Supplied material:

-*-

-- ==== Sys2Proof/Machine/PortIo.lean ====
section
/-! DEFINITION. Sys2Proof/Machine/PortIo.lean: what a port's receptacle pins carry in a state: lanes, D+ and D-, SBU1 and SBU2, CC (R29, R184, R185, R192, R195, R204, R220). -/

namespace Sys2Proof.Machine

/-- Table 7-3, R27: use of a lane's pin pair. -/
inductive LaneUse where
  | idle
  | jaythOut
  | jaythIn
  | usbOut
  | usbIn
  | dpOut
  deriving DecidableEq, Repr

/-- Table 7-3, R184, R195: use of D+ and D-; a suspended device keeps its D+ pull-up with the high-speed transceiver off. -/
inductive UsbUse where
  | off
  | host
  | device
  | suspended
  deriving DecidableEq, Repr

/-- R184, R195: SuperSpeed receiver terminations of a device function; in suspend the LFPS detector alone. -/
inductive SsRx where
  | off
  | on
  | lfps
  deriving DecidableEq, Repr

/-- Table 8-1: what the active CC pin shows: open, Rd, or Rp at a level of RP_LEVEL; a DRP port that nothing is attached to toggles. -/
inductive CcUse where
  | openCc
  | rd
  | rp (level : Nat)
  | toggle
  deriving DecidableEq, Repr

/-- The pins of one port. -/
structure PortIo where
  lanes : List LaneUse := [.idle, .idle, .idle, .idle]
  usb2 : UsbUse := .off
  ssRx : SsRx := .off
  /-- SBU1 and SBU2 carry AUX, else they are at high impedance -/
  sbuAux : Bool := false
  cc : CcUse := .openCc
  deriving DecidableEq, Repr

/-- R204, R214, R217, R220: the CC pin: under a 3.x contract Rp shows SinkTxNG (1.5 A) or SinkTxOK (3.0 A). -/
def Pd.ccUse (d : Pd) : CcUse :=
  match d.conn with
  | .errorRecovery => .openCc
  | .trySrc => .rp d.rp
  | .tryWaitSnk => .rd
  | .unattached =>
    if d.cfg.portMode = 2 || d.lockout then .rd else if d.cfg.portMode = 1 then .rp d.cfg.rpLevel else .toggle
  | _ =>
    if !d.roles.source then .rd
    else if d.contract.isSome && d.pd3 then .rp (if d.sinkTxNg then 1 else 2) else .rp d.rp

/-- R441: what port `p` shows on its CC pins; until release they are open. -/
def State.ccOf (s : State) (p : Nat) : CcUse := if s.ccHeld then .openCc else (s.port p).pd.ccUse

/-- The device function presented on a port. -/
def State.portFn (s : State) (p : Nat) : Option Fn :=
  (([0, 1].map s.fn).find? fun f => f.bound && decide (f.port = p) && decide (f.state ≠ .detached))

/-- R185, Table 7-3: lanes of a fallback use at a USB SPEED, or none: a one-pair link takes L0 and L1 with CC1 active, L2 and L3 with CC2 active, or under pin assignment D the pair that DisplayPort leaves. -/
def Pd.fallbackLanes (d : Pd) (speed : Option Nat) : List LaneUse :=
  let two := decide (speed = some 4) || decide (speed = some 6)
  let one := decide (speed = some 3) || decide (speed = some 5)
  let usb : List LaneUse := if one || two then [.usbOut, .usbIn] else [.idle, .idle]
  if d.dp.entered && 0 < d.dp.lanes && d.dp.pin ≠ 3 then [.dpOut, .dpOut, .dpOut, .dpOut]
  else
    let other : List LaneUse := if d.dp.entered && d.dp.pin = 3 then [.dpOut, .dpOut] else if two then [.usbOut, .usbIn] else [.idle, .idle]
    if d.flipped then other ++ usb else usb ++ other

/-- R29, R184, R185, R192, R195: the pins of port `p`. Outside fallback the transceiver of D+ and D- is off and SBU1 and SBU2 are at high impedance. -/
def State.portIo (s : State) (p : Nat) : PortIo :=
  let d := (s.port p).pd
  let r := s.root p
  let f := s.portFn p
  if d.mode = .jayth then
    let x := s.port p
    let out : BitVec 4 := if x.train.state = .active then x.outSet else if x.train.state = .disabled then 0 else x.train.transmits
    { lanes := (List.range 4).map fun k => if out.getLsbD k then .jaythOut else .jaythIn, cc := s.ccOf p }
  else if !d.inFallback then { cc := s.ccOf p }
  else
    let host := d.roles.dfp && d.fbNow.hostEn && decide (r.state ≠ .poweredOff)
    let live := host && decide (r.state ≠ .disconnected)
    let dev := if d.roles.dfp then none else f
    let speed := if live then some r.speed else dev.bind fun x => if x.state.live || x.state = .suspended then some x.speed else none
    let sleeping := dev.any fun x => decide (x.state = .suspended)
    { lanes := d.fallbackLanes speed
      usb2 := if host then .host else if sleeping then .suspended else if dev.isSome then .device else .off
      ssRx := if dev.isSome && d.fbNow.ssEn then (if sleeping then .lfps else .on) else .off
      sbuAux := d.dp.entered && decide (0 < d.dp.lanes), cc := s.ccOf p }

end Sys2Proof.Machine
end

-*-

Required action: The material should be transcribed exactly, every line included.

Finished exercise:
-- ==== Sys2Proof/Machine/PortIo.lean ====
section
/-! DEFINITION. Sys2Proof/Machine/PortIo.lean: what a port's receptacle pins carry in a state: lanes, D+ and D-, SBU1 and SBU2, CC (R29, R184, R185, R192, R195, R204, R220). -/

namespace Sys2Proof.Machine

/-- Table 7-3, R27: use of a lane's pin pair. -/
inductive LaneUse where
  | idle
  | jaythOut
  | jaythIn
  | usbOut
  | usbIn
  | dpOut
  deriving DecidableEq, Repr

/-- Table 7-3, R184, R195: use of D+ and D-; a suspended device keeps its D+ pull-up with the high-speed transceiver off. -/
inductive UsbUse where
  | off
  | host
  | device
  | suspended
  deriving DecidableEq, Repr

/-- R184, R195: SuperSpeed receiver terminations of a device function; in suspend the LFPS detector alone. -/
inductive SsRx where
  | off
  | on
  | lfps
  deriving DecidableEq, Repr

/-- Table 8-1: what the active CC pin shows: open, Rd, or Rp at a level of RP_LEVEL; a DRP port that nothing is attached to toggles. -/
inductive CcUse where
  | openCc
  | rd
  | rp (level : Nat)
  | toggle
  deriving DecidableEq, Repr

/-- The pins of one port. -/
structure PortIo where
  lanes : List LaneUse := [.idle, .idle, .idle, .idle]
  usb2 : UsbUse := .off
  ssRx : SsRx := .off
  /-- SBU1 and SBU2 carry AUX, else they are at high impedance -/
  sbuAux : Bool := false
  cc : CcUse := .openCc
  deriving DecidableEq, Repr

/-- R204, R214, R217, R220: the CC pin: under a 3.x contract Rp shows SinkTxNG (1.5 A) or SinkTxOK (3.0 A). -/
def Pd.ccUse (d : Pd) : CcUse :=
  match d.conn with
  | .errorRecovery => .openCc
  | .trySrc => .rp d.rp
  | .tryWaitSnk => .rd
  | .unattached =>
    if d.cfg.portMode = 2 || d.lockout then .rd else if d.cfg.portMode = 1 then .rp d.cfg.rpLevel else .toggle
  | _ =>
    if !d.roles.source then .rd
    else if d.contract.isSome && d.pd3 then .rp (if d.sinkTxNg then 1 else 2) else .rp d.rp

/-- R441: what port `p` shows on its CC pins; until release they are open. -/
def State.ccOf (s : State) (p : Nat) : CcUse := if s.ccHeld then .openCc else (s.port p).pd.ccUse

/-- The device function presented on a port. -/
def State.portFn (s : State) (p : Nat) : Option Fn :=
  (([0, 1].map s.fn).find? fun f => f.bound && decide (f.port = p) && decide (f.state ≠ .detached))

/-- R185, Table 7-3: lanes of a fallback use at a USB SPEED, or none: a one-pair link takes L0 and L1 with CC1 active, L2 and L3 with CC2 active, or under pin assignment D the pair that DisplayPort leaves. -/
def Pd.fallbackLanes (d : Pd) (speed : Option Nat) : List LaneUse :=
  let two := decide (speed = some 4) || decide (speed = some 6)
  let one := decide (speed = some 3) || decide (speed = some 5)
  let usb : List LaneUse := if one || two then [.usbOut, .usbIn] else [.idle, .idle]
  if d.dp.entered && 0 < d.dp.lanes && d.dp.pin ≠ 3 then [.dpOut, .dpOut, .dpOut, .dpOut]
  else
    let other : List LaneUse := if d.dp.entered && d.dp.pin = 3 then [.dpOut, .dpOut] else if two then [.usbOut, .usbIn] else [.idle, .idle]
    if d.flipped then other ++ usb else usb ++ other

/-- R29, R184, R185, R192, R195: the pins of port `p`. Outside fallback the transceiver of D+ and D- is off and SBU1 and SBU2 are at high impedance. -/
def State.portIo (s : State) (p : Nat) : PortIo :=
  let d := (s.port p).pd
  let r := s.root p
  let f := s.portFn p
  if d.mode = .jayth then
    let x := s.port p
    let out : BitVec 4 := if x.train.state = .active then x.outSet else if x.train.state = .disabled then 0 else x.train.transmits
    { lanes := (List.range 4).map fun k => if out.getLsbD k then .jaythOut else .jaythIn, cc := s.ccOf p }
  else if !d.inFallback then { cc := s.ccOf p }
  else
    let host := d.roles.dfp && d.fbNow.hostEn && decide (r.state ≠ .poweredOff)
    let live := host && decide (r.state ≠ .disconnected)
    let dev := if d.roles.dfp then none else f
    let speed := if live then some r.speed else dev.bind fun x => if x.state.live || x.state = .suspended then some x.speed else none
    let sleeping := dev.any fun x => decide (x.state = .suspended)
    { lanes := d.fallbackLanes speed
      usb2 := if host then .host else if sleeping then .suspended else if dev.isSome then .device else .off
      ssRx := if dev.isSome && d.fbNow.ssEn then (if sleeping then .lfps else .on) else .off
      sbuAux := d.dp.entered && decide (0 < d.dp.lanes), cc := s.ccOf p }

end Sys2Proof.Machine
end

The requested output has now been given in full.